The generalization for D ° rotators conformed by N sections, depending on whether N is even or odd, is exactly the same as that done previously only with the difference that instead of speaking of angles B ₁ and 45 ° for the central section in case that N is odd, we will speak of angles B ₁ and additionally of β / 2 for the central section in case N is odd.

Figures 23 to 26 show that the sections (1), in addition to the bow ties (2) in the form of a bow tie have a series of perforations, where the four oblong perforations (8) of the vertices are for the passage of fixing screws, while the perforations (9) are to facilitate the alignment of the sections.

It does not alter the essentiality of this invention variations in materials, shape, size and arrangement of the component elements, described in a non-limiting manner, this being sufficient for reproduction by an expert.

Claims

1.- Polarization spinner between an input waveguide (6) and an output waveguide (7) whose respective axis (6.1) and (7.1) have between them an angle of β ° characterized in that between the guides of Input and output waves are interposed at least two sections (1) in a parallelepipedic manner, each of them having emptyings (2) that have a bow tie shape.

2. Polarization spinner according to claim 1, characterized in that the bow-shaped hollows (2) of the sections (1) have two planes of symmetry, one along a longitudinal axis (4) that run along the largest dimension of the bow tie, and another plane of transverse symmetry that runs along a transverse axis (5) to the previous one.

3. Polarization spinner according to claim 2, characterized in that each emptying in the form of a bow tie is defined by a series of parameters that allow the precise construction of said emptying, the parameters being Ra, Rb, La, Lb, Lc, and E and its longitudinal axis has an inclination angle relative to the axis of one of the waveguides.

4. Polarization spinner according to claim 3, characterized in that in case the number of sections (1) of the spinner is N, with N being an even number, the parameters defining the emptying (2) in the form of a bow tie of each one of the sections would be:

The ₁ ⁼ The. (tj-iti)

For i = 1,2, ..., N / 2

And all bow-shaped voids have their longitudinal axis with an angle D ₁ in relation to one of the axes of the input and output waveguides, and therefore the number of parameters necessary to define a spinner conformed by N sections, being N an even number is 7 * N / 2.

5.- Polarization spinner according to claim 3, characterized in that in case the number of sections (1) of the spinner is N, N being an odd number the parameters defining the voids (2) in the form of a bow tie Each of the sections would be:

For i = 1,2, ..., (N-I) / 2

and all bow-shaped hollows have their longitudinal axis with an angle B ₁ relative to one of the axes of the input and output waveguides, while the bow-shaped hollow of the section (N + l) / 2 has the following parameters.
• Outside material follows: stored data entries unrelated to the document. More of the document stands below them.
/-- What every primitive of a frame keeps: `P` does not look at the pins, the driver registers, the record, the count of
frames or the draws, and holds at each pulse. -/
theorem keeps_frame {P : State → Prop} (c : Chan)
    (h : ∀ (s t : State), t.running = s.running → t.cfg = s.cfg → t.st = s.st → (t.pc = s.pc ∨ ∃ n, t.pc = .reading n) →
      P s → P t) : Keeps P (frameMoments c) := by
  have same : ∀ f : State → State, (∀ s, (f s).running = s.running ∧ (f s).cfg = s.cfg ∧ (f s).st = s.st ∧
      ((f s).pc = s.pc ∨ ∃ n, (f s).pc = .reading n)) → Keeps P (one f) := fun f hf =>
    keeps_one fun s hs => h s (f s) (hf s).1 (hf s).2.1 (hf s).2.2.1 (hf s).2.2.2 hs
  have write : ∀ p l, Keeps P (one (pinWrite p l)) := fun p l => same _ fun s => by cases p <;> simp
  have pulse : Keeps P pulseMoments := keeps_each fun f hf => by
    simp only [List.mem_cons, List.not_mem_nil, or_false] at hf
    rcases hf with rfl | rfl | rfl | rfl
    · exact same _ fun s => by simp
    · exact write _ _
    · exact same _ fun s => by simp
    · exact write _ _
  have late : Keeps P lateMoments := fun s hs => by
    have : lateMoments s = followedBy (one fun t => { t with draws := (drawMosi t.draws).2 })
        (each (fun l => one (pinWrite .mosi l)) (drawMosi s.draws).1) s := by rw [lateMoments]
    rw [this]
    exact keeps_followedBy (same _ fun t => by simp) (keeps_each fun l _ => write .mosi l) s hs
  have pulseAt : ∀ n, Keeps P (one (atPulse n)) := fun n => same _ fun s => by simp
  refine keeps_followedBy (keeps_each fun f hf => ?_) (keeps_followedBy (keeps_each fun nb _ =>
    keeps_followedBy (keeps_each fun f hf => ?_) pulse) (keeps_followedBy (keeps_followedBy (pulseAt 6)
      (keeps_followedBy late pulse)) (keeps_followedBy (keeps_each fun n _ => keeps_followedBy (pulseAt n)
        (keeps_followedBy late (keeps_followedBy pulse (same _ fun s => by simp [shiftSample]))))
        (same _ fun s => by simp [closeFrame]))))
  · simp only [List.mem_cons, List.not_mem_nil, or_false] at hf
    rcases hf with rfl | rfl | rfl
    · exact same _ fun s => by simp
    · exact same _ fun s => by simp
    · exact same _ fun s => by simp
  · simp only [List.mem_cons, List.not_mem_nil, or_false] at hf
    rcases hf with rfl | rfl
    · exact pulseAt _
    · exact write _ _
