/-- The samples 850, 1950, 850 (spec/95_test_vectors.md V-P19): both ends press, the middle is in the band. -/
theorem witness_OnePressPerExcursion :
    Config.default.pressThreshold < Config.default.releaseLow ∧ Config.default.releaseLow < Config.default.releaseHigh ∧
    hyst Config.default .released 850 = (.pressed, true) ∧ hyst Config.default .pressed 1950 = (.released, false) ∧
    hyst Config.default .released 850 = (.pressed, true) := by decide

theorem witness_PollPassCompletes : State.reset.running = false ∧
    State.reset.st.length = State.reset.cfg.channels.length := by decide

theorem witness_RunCompletes : State.reset.st.length = State.reset.cfg.channels.length := by decide

/-- At the first position and at the end of the table. -/
theorem witness_RunGoesOnWithThePass : (runningAt (.passing 0) none).pc = .passing 0 ∧
    (runningAt (.passing 8) none).pc = .passing 8 ∧ (runningAt (.passing 0) none).running = true ∧
    (runningAt (.passing 0) none).refused = none ∧ (runningAt (.passing 0) none).stopped = false ∧
    (runningAt (.passing 0) none).inputs = none :: [] ∧
    (runningAt (.passing 0) none).st.length = (runningAt (.passing 0) none).cfg.channels.length ∧
    0 ≤ (runningAt (.passing 0) none).cfg.channels.length ∧ 8 ≤ (runningAt (.passing 8) none).cfg.channels.length := by
  decide

/-- Inside RUN and inside POLL_PASS, at the last position of the table. -/
theorem witness_CompletionLetsThePassGoOn : (runningAt (.dispatching 7) (some .complete)).pc = .dispatching 7 ∧
    { slot (some .complete) with pc := .dispatching 7 }.running = false ∧
    (runningAt (.dispatching 7) (some .complete)).refused = none ∧
    (runningAt (.dispatching 7) (some .complete)).stopped = false ∧
    (runningAt (.dispatching 7) (some .complete)).inputs = some .complete :: [] ∧
    (runningAt (.dispatching 7) (some .complete)).st.length = 8 ∧
    7 < (runningAt (.dispatching 7) (some .complete)).cfg.channels.length := by decide

theorem witness_OutstandingEventHoldsTheBlock : (runningAt (.dispatching 7) none).pc = .dispatching 7 ∧
    (runningAt (.dispatching 7) none).refused = none ∧ (runningAt (.dispatching 7) none).stopped = false ∧
    (runningAt (.dispatching 7) none).inputs = none :: [] := by decide

theorem witness_EmptyTableMakesNoEvent : ∃ (s : State) (rest : List (Option Move)), s.cfg.channels = [] ∧
    s.running = false ∧ s.refused = none ∧ s.stopped = false ∧ s.inputs = none :: rest :=
  ⟨{ withSamples [] [] with inputs := [none] }, [], rfl, rfl, rfl, rfl, rfl⟩

/-- A pass goes on with an empty table, and a running block waits for a completion. -/
theorem witness_RunNeverEndsNorResponds : ∃ s t s' t' : State, s.running = true ∧ s.pc = .passing 0 ∧
    nextMove s = none ∧ step s = .next t ∧ t.stopped = false ∧ s'.running = true ∧ s'.pc = .dispatching 7 ∧
    nextMove s' = none ∧ step s' = .next t' ∧ t'.stopped = false :=
  ⟨{ withSamples [] [] with running := true, pc := .passing 0 },
    { withSamples [] [] with running := true, pc := .passing 0 }, runningAt (.dispatching 7) none, _, rfl, rfl, rfl, rfl, rfl,
    rfl, rfl, rfl, rfl, rfl⟩

theorem reset_keeps_the_bus : BusKept State.reset :=
  .inr (.inr ⟨[], Bus.start Config.default, rfl, rfl, rfl, rfl, rfl, rfl, rfl, rfl, rfl, rfl⟩)

/-- A state that keeps the protocol and takes a step, whole and cut short; a stopped one that is constructed again. -/
theorem witness_BusProtocolIsKept : ∃ s t s' t' s'' t'' : State, BusKept s ∧ s.inputs ≠ [] ∧ step s = .next t ∧
    BusKept s' ∧ step s' = .next t' ∧ BusKept s'' ∧ s''.stopped = true ∧ step s'' = .next t'' :=
  ⟨slot (some (.issue (.request 0x0100000008#40))), _,
    slot (some (.during (.serving (.request 0x0100000005#40)) 7 .stop)), _,
    { constructing Config.default [] with stopped := true, trace := [] }, _,
    reset_keeps_the_bus, by decide, rfl, reset_keeps_the_bus, rfl,
    .inr (.inl ⟨.inl rfl, resetWrites Config.default, [], Bus.start Config.default, rfl, rfl⟩), rfl, rfl⟩

theorem reset_settled : Settled State.reset :=
  ⟨by decide, ⟨rfl, rfl, rfl, rfl⟩, rfl, rfl, rfl, rfl, by decide, .inl ⟨rfl, rfl⟩⟩

/-- The three disjuncts: a settled block that takes a request, a failed and a stopped one that are constructed again. -/
theorem witness_SoundIsKept : ∃ s t s' t' s'' t'' : State, Settled s ∧ step s = .next t ∧ Dead s' ∧ step s' = .next t' ∧
    s''.stopped = true ∧ step s'' = .next t'' :=
  ⟨slot (some (.issue (.request 0x0100000008#40))), _,
    { constructing Config.default [] with pc := .failed, fault := some (.pinAcquisitionFailure 2), trace := [] }, _,
    { constructing Config.default [] with stopped := true }, _,
    reset_settled, rfl, ⟨rfl, ⟨.mosi, rfl⟩, rfl⟩, rfl, rfl, rfl⟩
R-9- (N + l) / 2 Rb _{(N + l)} / ₂ La (N + l) / 2 Lb (N + l) / 2 LC (N + l) / 2

E (N + l) / 2

And it is turned β / 2 ° in relation to any of the axes of the input and output guides.

Therefore the number of parameters necessary to define a spinner consisting of N sections, where N is an odd number is 7 * [(N + l) / 2] -l

6. Rotator according to any of the preceding claims characterized in that the sections that make up the rotator have a series of perforations, where the four oblong perforations (8) of the vertices are for the passage of fixing screws, while the Perforations (9) are to facilitate the alignment of the sections.